Ян Пробштейн (Нью-Йорк)


"Я ВЕРНУСЬ МОЛОДЫМ ЧУДОДЕЕМ..."
ОБ АРКАДИИ АКИМОВИЧЕ ШТЕЙНБЕРГЕ (1907-1984)

 

"Флейта Евтерпы" №4, 2006

"До Гутенберга поэзия тоже, между прочим, существовала", - любил говаривать Аркадий Акимович Штейнберг. Особенно часто он говорил это после того, как в 1969 г. разорвал договор на книгу, а заодно и отношения с издательством "Советский писатель". Камнем преткновения стала поэма "K верховьям" - почти тысяча строк, в которых не просто автобиография, но "дышит почва и судьба", - эти стихи Пастернака удивительно точно характеризуют и эту поэму, и все творчество Штейнберга. Пережитого же было столько, что автор наделил автобиографическими чертами нескольких персонажей поэмы.

Аркадий Акимович Штейнберг, Акимыч, как называли его близкие, прожил удивительно богатую жизнь. Необычным в его жизни было все и даже само появление на свет. Родился он в 1907 году на корабле неподалеку от Константинополя. Отец его был корабельным врачом, а корабль был приписан к Одессе. Поэтому условным местом рождения Штейнберга считается Одесса. В начале 20-х его семья перебралась в Москву, где Аркадий начал учиться живописи: сначала в студии К. Юона, а затем во ВХУТЕМАСе - у Д. Штеренберга и В. Таубера. Он не только блистательно владел техникой - от карандаша до темперы и масла, но и умел, подобно мастерам Возрождения и Средневековья, изготавливать краски и холсты, знал всю технологию и магию живописи. К концу двадцатых годов живописи пришлось отойти на задний план под напором поэзии, в которую он ворвался, едва ли не затмевая своих друзей и единомышленников - Арсения Тарковского, Семена Липкина, Марию Петровых. Этому поколению поэтов суждено было на долгие годы "уйти" в перевод, а Штейнберг уже в 1937 году в первый и, увы, не в последний раз оказался в краю необетованном. А между двумя сроками, проведенными в лагерях, была война:

Скитания без цели, без конца,
Страдания без смысла, без вины,
И душный запах крови и свинца,
Саднившний горло на полях войны.

Первый раз он просидел недолго - один год. Отец его был членом партии с 1920 года, но хлопотала о его освобождении мать, Зинаида Моисеевна. Как вспоминает Семен Израилевич Липкин, дядя, брат матери, был давно и довольно близко знаком с Ворошиловым. По словам Штейнберга, когда Вышинский затребовал его дело, там оказался один листок: фамилия, отчество, год рождения и все. "Я отказался разговаривать со следователем, - объяснил Акимыч. - Меня несколько дней лупили, а я молчал. Потом прочитали приговор и отправили в лагерь". Штейнберг провел в лагере на Дальнем Востоке ровно год, потом его выпустили так же внезапно, как и посадили.

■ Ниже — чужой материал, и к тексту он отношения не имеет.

-- ==== Sys2Proof/Laws/PerInstr.lean ====
section
/-! SUPPORT. One lemma an instruction: a word that encodes it carries an opcode that the map of R60 assigns. -/

namespace Sys2Proof.Laws.Encoding

open Sys2Proof

/-- The opcode of an encoded instruction is assigned (R60). -/
def Statement (i : Instr) : Prop := ∀ w, encode i = some w → assigned (fieldOp w).toNat = true

theorem op_mkWord (op : Byte) (a b d e : BitVec 5) (t : BitVec 4) : fieldOp (mkWord op a b d e t) = op := by
  unfold fieldOp mkWord
  apply BitVec.eq_of_getLsbD_eq
  intro i hi
  simp only [BitVec.getLsbD_extractLsb', BitVec.getLsbD_append, hi, decide_true, Bool.true_and]
  repeat rw [if_neg (by omega)]
  congr 1
  omega

theorem of_word {i : Instr} {op : Byte} {a b d e : BitVec 5} {t : BitVec 4} (hi : encode i = some (mkWord op a b d e t))
    (h : assigned op.toNat = true) : Statement i := by
  intro w hw
  rw [hi, Option.some.injEq] at hw
  rw [← hw, op_mkWord]
  exact h

theorem of_none {i : Instr} (hi : encode i = none) : Statement i := by
  intro w hw
  rw [hi] at hw
  exact absurd hw (by simp)
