-- ==== Sys2Proof/WellFormed.lean ====
section
/-! DEFINITION. Well-formed instructions: the select and tag action codes R41, R42 and R44 assign, and events that name
units the package has (R1, R14, R15). -/

namespace Sys2Proof

/-- A source select code R41 assigns. -/
def srcOk (x : BitVec 5) : Bool := decide (x.toNat < 0x1C) || x == 0x1F
/-- A destination select code R42 assigns. -/
def dstOk (x : BitVec 5) : Bool := decide (x.toNat < 0x1A) || x == 0x1F
/-- A tag action R44 assigns. -/
def tagOk (x : BitVec 4) : Bool := decide (x.toNat < 8)
/-- An element key: an EID (R15), or a Fatik element of one of the 24 stacks. -/
def elOk (el : Nat) : Bool := decide (el < 65536 + 96)
/-- A package block number (R134). -/
def bkOk (bk : Nat) : Bool := decide (bk < 1024)
/-- A package stack number (R1). -/
def sdOk (sd : Nat) : Bool := decide (sd < 24)
/-- A token's payload: one lane for each of its 1 to 32 lanes (R16, R17). -/
def tokOk (t : Tok) : Bool := decide (t.lanes.length ≤ 32)
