/-- A number of F16, BF16 or F32: how it is read, and its key by sign and magnitude. -/
theorem key_isFlt (h : (fread (fparams f b8) x).isNan = false) :
    fread (fparams f b8) x = codeVal (fparams f b8) (signAt (fparams f b8) x) (magAt (fparams f b8) x)
      ∧ magAt (fparams f b8) x ≤ (fparams f b8).inf
      ∧ (keyOf f b8 x).toNat = if signAt (fparams f b8) x = true then 2 ^ (f.width - 1) - 1 - magAt (fparams f b8) x
          else 2 ^ (f.width - 1) + magAt (fparams f b8) x := by
  obtain ⟨hs, hi⟩ := isFlt_signed hf b8
  obtain ⟨hz, hw⟩ := isFlt_negZero hf b8
  have hread := fread_of_negZero (x := x) hz hi
  obtain ⟨hcode, hmag⟩ := code_of_signed (x := x) hs (by rw [hw]; exact fmt_width_pos f)
  have hpow := two_pow_width f
  rw [hw] at hcode hmag
  rw [toNat_keyOf_isFlt b8 x hf, if_neg (by simp [h]), hcode]
  split at hread
  case isTrue => exact absurd hread (by simp [h])
  case isFalse hle =>
    refine ⟨hread, not_lt.mp hle, ?_⟩
    cases signAt (fparams f b8) x
    · simp [hmag, Nat.add_comm]
    · simp only [if_true]
      split <;> omega

theorem key_isFlt_lt {y : DWord} (hx : (fread (fparams f b8) x).isNan = false) (hy : (fread (fparams f b8) y).isNan = false)
    (hlt : ltTotal (fread (fparams f b8) x) (fread (fparams f b8) y) = true) : (keyOf f b8 x).toNat < (keyOf f b8 y).toNat := by
  obtain ⟨hrx, hmx, hkx⟩ := key_isFlt hf b8 hx
  obtain ⟨hry, hmy, hky⟩ := key_isFlt hf b8 hy
  have hinf := isFlt_inf_lt hf b8
  rw [hrx, hry] at hlt
  rw [hkx, hky]
  rcases codeLt_of_ltTotal (fun _ => hmx) (fun _ => hmy) hlt with ⟨h1, h2⟩ | ⟨h1, h2, h3⟩ | ⟨h1, h2, h3⟩
  all_goals
    rw [h1, h2]
    simp only [Bool.false_eq_true, if_true, if_false]
    omega

theorem key_isFlt_lt_nan {y : DWord} (hx : (fread (fparams f b8) x).isNan = true) (hy : (fread (fparams f b8) y).isNan = false) :
    (keyOf f b8 y).toNat < (keyOf f b8 x).toNat := by
  obtain ⟨_, hmy, hky⟩ := key_isFlt hf b8 hy
  have hinf := isFlt_inf_lt hf b8
  have hpow := two_pow_width f
  rw [hky, toNat_keyOf_isFlt b8 x hf, if_pos hx]
  split <;> omega

end IsFlt

section SignedB8

variable {b8 : Byte} (hs : (b8Params b8).signed = true)
include hs

/-- In a signed B8 variant a code is its sign and magnitude, and only NaN has a sign with the magnitude 0. -/
theorem code_b8_signed (x : DWord) :
    x.toNat % 2 ^ 8 = (if signAt (b8Params b8) x = true then 128 else 0) + magAt (b8Params b8) x ∧ magAt (b8Params b8) x < 128
      ∧ (x.toNat % 2 ^ 8 ≠ 128 → magAt (b8Params b8) x = 0 → signAt (b8Params b8) x = false) := by
  obtain ⟨hw, _⟩ := b8Params_spec b8
  obtain ⟨hcode, hmag⟩ := code_of_signed (x := x) hs (by omega)
  rw [hw] at hcode hmag
  refine ⟨hcode, hmag, fun hne h0 => ?_⟩
  by_contra hneg
  rw [eq_true_of_ne_false hneg, h0] at hcode
  exact hne hcode

theorem isNan_b8_signed (x : DWord) : (fread (b8Params b8) x).isNan = true ↔ x.toNat % 2 ^ 8 = 128 := by
  obtain ⟨hw, hz, hcodes⟩ := b8Params_spec b8
  rw [if_pos hs] at hcodes
  obtain ⟨_, _, hsign⟩ := code_b8_signed hs x
  have hiff := isNan_iff_of_not_negZero (x := x) hz
  rw [hw, hcodes.1] at hiff
  exact hiff hsign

Вскоре началась война. Так как Аркадий Акимыч в совершенстве владел немецким и румынским, во время войны он служил в так называемом 7-м отделе, целью которого была агитация и пропаганда в войсках противника. "Я писал листовки и стихи по-немецки, получалось неплохо: сдававшиеся в плен немцы не верили, что автор стихов - не немец и никогда не служил в гитлеровской армии". Потом Штейнберга перебросили на румынский фронт, там он тоже занимался пропагандой, но его обвинили в шпионаже в пользу Румынии, и было это в самом конце войны. День Победы он встречал во львовской пересылке.

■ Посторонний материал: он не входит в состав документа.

/-- Function codes of major 0x37. -/
def decodeSplice (gd : Guard) (d a b f : BitVec 5) : Decoded :=
  match f.toNat with
  | 0 => fields (decide (d = 0)) (.splice gd a b)
  | 1 => fields (decide (d = 0)) (.rbind gd a b)
  | 2 => fields (decide (d = 0) && decide (a = 0)) (.runbind gd b)
  | _ => .error 1

/-- Function codes of major 0x38. -/
def decodeSystem (gd : Guard) (d a b f : BitVec 5) : Decoded :=
  match f.toNat with
  | 0 => fields (decide (d = 0) && decide (b = 0)) (.trap gd a)
  | 1 => fields (decide (d = 0) && decide (a = 0) && decide (b = 0)) (.reseedPlace gd)
  | 2 => fields (true) (.plprobe gd d a b)
  | 3 => fields (decide (d = 0)) (.excq gd a b)
  | _ => .error 1

/-- Function codes of major 0x39. -/
def decodePriv (gd : Guard) (d a b f : BitVec 5) : Decoded :=
  match f.toNat with
  | 0 => fields (decide (d = 0) && decide (a = 0) && decide (b = 0)) (.rft gd)
  | 1 => fields (decide (d = 0)) (.tinv gd a b)
  | 2 => fields (decide (d = 0) && decide (b = 0)) (.aspill gd a)
  | 3 => fields (decide (d = 0)) (.atag gd a b)
  | 4 => fields (decide (d = 0) && decide (b = 0)) (.wspill gd a)
  | 5 => fields (decide (d = 0)) (.wtag gd a b)
  | 6 => fields (decide (d = 0)) (.keyld gd a b)
  | 7 => fields (decide (d = 0)) (.saltld gd a b)
  | _ => .error 1

/-- Majors 0x06 and 0x0A subdivide imm10 (R158). -/
def decodeShiftImm (gd : Guard) (d a : BitVec 5) (i : BitVec 10) : Decoded :=
  match (i.extractLsb' 6 4).toNat with
  | 0 => fields true (.shlImm gd d a (i.extractLsb' 0 6))
  | 1 => fields true (.shrN64Imm gd d a (i.extractLsb' 0 6))
  | 2 => fields true (.shrI64Imm gd d a (i.extractLsb' 0 6))
  | 3 => fields true (.rotlImm gd d a (i.extractLsb' 0 6))
  | 4 => fields true (.andImm gd d a (i.extractLsb' 0 6))
  | 5 => fields true (.orImm gd d a (i.extractLsb' 0 6))
  | 6 => fields true (.xorImm gd d a (i.extractLsb' 0 6))
  | _ => .error 1

/-- Major 0x0A (R158): condition codes 6 and 7 are unassigned. -/
def decodeCmpImm (gd : Guard) (d a : BitVec 5) (i : BitVec 10) : Decoded :=
  if (i.extractLsb' 7 3).toNat < 6 then
    fields true (.cmpImm gd d a (i.extractLsb' 7 3) (i.extractLsb' 6 1) (i.extractLsb' 0 6))
  else .error 1

/-- Major 0x29 (R167): bit 9 of imm10 is R. -/
def decodeClaim (gd : Guard) (d a : BitVec 5) (i : BitVec 10) : Decoded :=
  match (i.extractLsb' 9 1).toNat with
  | 0 => fields true (.claim gd d a (i.extractLsb' 0 9))
  | _ => fields true (.vrelease gd d a (i.extractLsb' 0 9))

/-- Major 0x18 (R160). -/
def decodeLoad (gd : Guard) (d b : BitVec 5) (k : BitVec 3) (o : BitVec 7) : Decoded :=
  match k.toNat with
  | 0 => fields true (.ldB gd d b o)
  | 1 => fields true (.ldH gd d b o)
  | 2 => fields true (.ldW gd d b o)
  | 3 => fields true (.ldD gd d b o)
  | 4 => fields true (.ldBS gd d b o)
  | 5 => fields true (.ldHS gd d b o)
  | 6 => fields true (.ldWS gd d b o)
  | _ => .error 1

/-- Major 0x19 (R160). -/
def decodeStore (gd : Guard) (d b : BitVec 5) (k : BitVec 3) (o : BitVec 7) : Decoded :=
  match k.toNat with
  | 0 => fields true (.stB gd d b o)
  | 1 => fields true (.stH gd d b o)
  | 2 => fields true (.stW gd d b o)
  | 3 => fields true (.stD gd d b o)
  | _ => .error 1

/-- Major 0x1A (R160, R191): [3:0] is res0. -/
def decodeAcqRel (gd : Guard) (d b : BitVec 5) (k : BitVec 3) (o : BitVec 7) : Decoded :=
  match (k.extractLsb' 2 1).toNat with
  | 0 => fields (decide (o.extractLsb' 0 4 = 0)) (.ldAcq gd d b (k.extractLsb' 0 2) (o.extractLsb' 4 3))
  | _ => fields (decide (o.extractLsb' 0 4 = 0)) (.stRel gd d b (k.extractLsb' 0 2) (o.extractLsb' 4 3))

/-- Major 0x1B (R160, R192). -/
def decodeFullEmpty (gd : Guard) (d b : BitVec 5) (k : BitVec 3) (o : BitVec 7) : Decoded :=
  match k.toNat with
  | 0 => fields true (.ldff gd d b (o.extractLsb' 6 1) (o.extractLsb' 0 6))
  | 1 => fields true (.ldfe gd d b (o.extractLsb' 6 1) (o.extractLsb' 0 6))
  | 2 => fields true (.fet gd d b (o.extractLsb' 6 1) (o.extractLsb' 0 6))
  | 4 => fields true (.stef gd d b (o.extractLsb' 6 1) (o.extractLsb' 0 6))
  | 5 => fields true (.stxf gd d b (o.extractLsb' 6 1) (o.extractLsb' 0 6))
  | 6 => fields true (.stxe gd d b (o.extractLsb' 6 1) (o.extractLsb' 0 6))
  | _ => .error 1

/-- The hint kinds of R153; a reserved kind or an illegal payload has reason 0x4. -/
noncomputable def decodeHint (w : Code) : Decoded :=
  let p := hintPayload w
  let i : Option Instr :=
    match (hintKind w).toNat with
    | 0 => some (.immx p)
    | 1 => some (.rmode p)
    | 2 => some (.cpol p)
    | 3 => some (.order p)
    | 4 => some (.etype p)
    | _ => none
  match i with
  | some i => if i.wf then .ok i else .error 4
  | none => .error 4

/-- The major opcode map (R157): steps 2 to 4 of R171 for a word that is no hint. -/
def decodeMajor (gd : Guard) (w : Code) : Decoded :=
  match (fMaj w).toNat with
  | 1 => decodeInt64 gd (fD w) (fA w) (fB w) (fFn w)
  | 2 => decodeInt32 gd (fD w) (fA w) (fB w) (fFn w)
  | 3 => decodeMulDiv gd (fD w) (fA w) (fB w) (fFn w)
  | 4 => fields true (.sel gd (fD w) (fA w) (fB w) (fFn w))
  | 5 => fields true (.addImm gd (fD w) (fA w) (fImm10 w))
  | 6 => decodeShiftImm gd (fD w) (fA w) (fImm10 w)
  | 7 => fields true (.li gd (fD w) (fImm15 w))
  | 8 => fields true (.lsi gd (fD w) (fImm15 w))
  | 9 => decodeCmp gd (fD w) (fA w) (fB w) (fFn w)
  | 10 => decodeCmpImm gd (fD w) (fA w) (fImm10 w)
  | 11 => decodePred gd (fD w) (fA w) (fB w) (fFn w)
  | 16 => fields true (.br gd (fOff20 w))
  | 17 => fields true (.jal gd (fOff20 w))
  | 18 => fields true (.jalr gd (fD w) (fA w) (fImm10 w))
  | 19 => decodeEnd gd (fD w) (fA w) (fB w) (fFn w)
  | 24 => decodeLoad gd (fD w) (fA w) (fKind w) (fOff7 w)
  | 25 => decodeStore gd (fD w) (fA w) (fKind w) (fOff7 w)
  | 26 => decodeAcqRel gd (fD w) (fA w) (fKind w) (fOff7 w)
  | 27 => decodeFullEmpty gd (fD w) (fA w) (fKind w) (fOff7 w)
  | 28 => decodeAtomic gd (fD w) (fA w) (fB w) (fFn w)
  | 29 => decodeRange gd (fD w) (fA w) (fB w) (fFn w)
  | 30 => decodeMessage gd (fD w) (fA w) (fB w) (fFn w)
  | 32 => decodeVMem gd (fD w) (fA w) (fB w) (fFn w)
  | 33 => decodeVFloat gd (fD w) (fA w) (fB w) (fFn w)
  | 34 => fields true (.vfma gd (fD w) (fA w) (fB w) (fFn w))
  | 35 => decodeVInt gd (fD w) (fA w) (fB w) (fFn w)
  | 36 => decodeVCmp gd (fD w) (fA w) (fB w) (fFn w)
  | 37 => decodeVCvt gd (fD w) (fA w) (fB w) (fFn w)
  | 38 => decodeVReduce gd (fD w) (fA w) (fB w) (fFn w)
  | 39 => decodeVPerm gd (fD w) (fA w) (fB w) (fFn w)
  | 40 => decodeVApprox gd (fD w) (fA w) (fB w) (fFn w)
  | 41 => decodeClaim gd (fD w) (fA w) (fImm10 w)
  | 48 => decodeJob gd (fD w) (fA w) (fB w) (fFn w)
  | 49 => decodeJobWait gd (fD w) (fA w) (fB w) (fFn w)
  | 50 => decodeAgent gd (fD w) (fA w) (fB w) (fFn w)
  | 51 => decodeAcc gd (fD w) (fA w) (fB w) (fFn w)
  | 52 => decodeTreeUpdate gd (fD w) (fA w) (fB w) (fFn w)
  | 53 => decodeTreeQuery gd (fD w) (fA w) (fB w) (fFn w)
  | 54 => decodeRandom gd (fD w) (fA w) (fB w) (fFn w)
  | 55 => decodeSplice gd (fD w) (fA w) (fB w) (fFn w)
  | 56 => decodeSystem gd (fD w) (fA w) (fB w) (fFn w)
  | 57 => decodePriv gd (fD w) (fA w) (fB w) (fFn w)
  | _ => .error 0

/-- Whether a word is a hint word (R153). -/
def isHint (w : Code) : Bool := (fMaj w).toNat == 0x3F

/-- Steps 1 to 4 of R171 for one word that is no hint. -/
def decodeWord (w : Code) : Decoded :=
  match decodeGuard (fGuard w) with
  | none => .error 2
  | some gd => decodeMajor gd w

/-- Steps 1 to 4 of R171 for one word on its own: the reason of R172, or the instruction. (Without compiled code, as
is `decodeHint`: the runtime cannot build a constructor past the 244th; the kernel can, and `step` builds none.) -/
noncomputable def decode (w : Code) : Decoded :=
  if isHint w then (if fGuard w = 0 then decodeHint w else .error 2) else decodeWord w

/-! ### The encoder -/

/-- The RRR and RRRR layouts of R150. -/
def packRRR (g m : BitVec 6) (d a b f : BitVec 5) : Code := g ++ m ++ d ++ a ++ b ++ f
/-- The RRI layout. -/
def packRRI (g m : BitVec 6) (d a : BitVec 5) (i : BitVec 10) : Code := g ++ m ++ d ++ a ++ i
/-- The RI layout. -/
def packRI (g m : BitVec 6) (d : BitVec 5) (i : BitVec 15) : Code := g ++ m ++ d ++ i
/-- The BR layout. -/
def packBR (g m : BitVec 6) (o : BitVec 20) : Code := g ++ m ++ o
/-- The MEM layout. -/
def packMEM (g m : BitVec 6) (d b : BitVec 5) (k : BitVec 3) (o : BitVec 7) : Code := g ++ m ++ d ++ b ++ k ++ o
/-- A hint word (R153). -/
def packHint (k : BitVec 4) (p : BitVec 16) : Code := 0#6 ++ 0x3F#6 ++ k ++ p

Однако сам он не считал вычеркнутыми из жизни десять лет лагерей в Приамурье, Ухте, Потьме. Поэт Вадим Перельмутер вспоминает, как Штейнберг говорил, что "в лагерях погибали те, кто относился к своему сроку как к чудовищной несправедливости, к годам, вычеркнутым из жизни, а не как к самой жизни, к одному из ее проявлений, пусть крайнему, психологически тяжелейшему, но неукоснительно следующему неким закономерностям, общим для всего живого". Поэтому не случаен эпиграф к поэме (точнее - к "Заметкам в стихах", как указал в подзаголовке автор): "...движение реки - пена сверху и глубокие течения внизу. Но и пена есть выражение сущности!" Написанная в намеренно реалистичной манере, изобилующая "смачными" словами, умело вкрапленными диалектизмами, профессиональной лексикой, которую Штейнберг знал как немногие и со вкусом употреблял, поэма эта неожиданно, подобно течению самой реки, выводит на философские обобщения, высказанные как бы вскользь: "Одна единственная плата / За жизнь - всегда она сама".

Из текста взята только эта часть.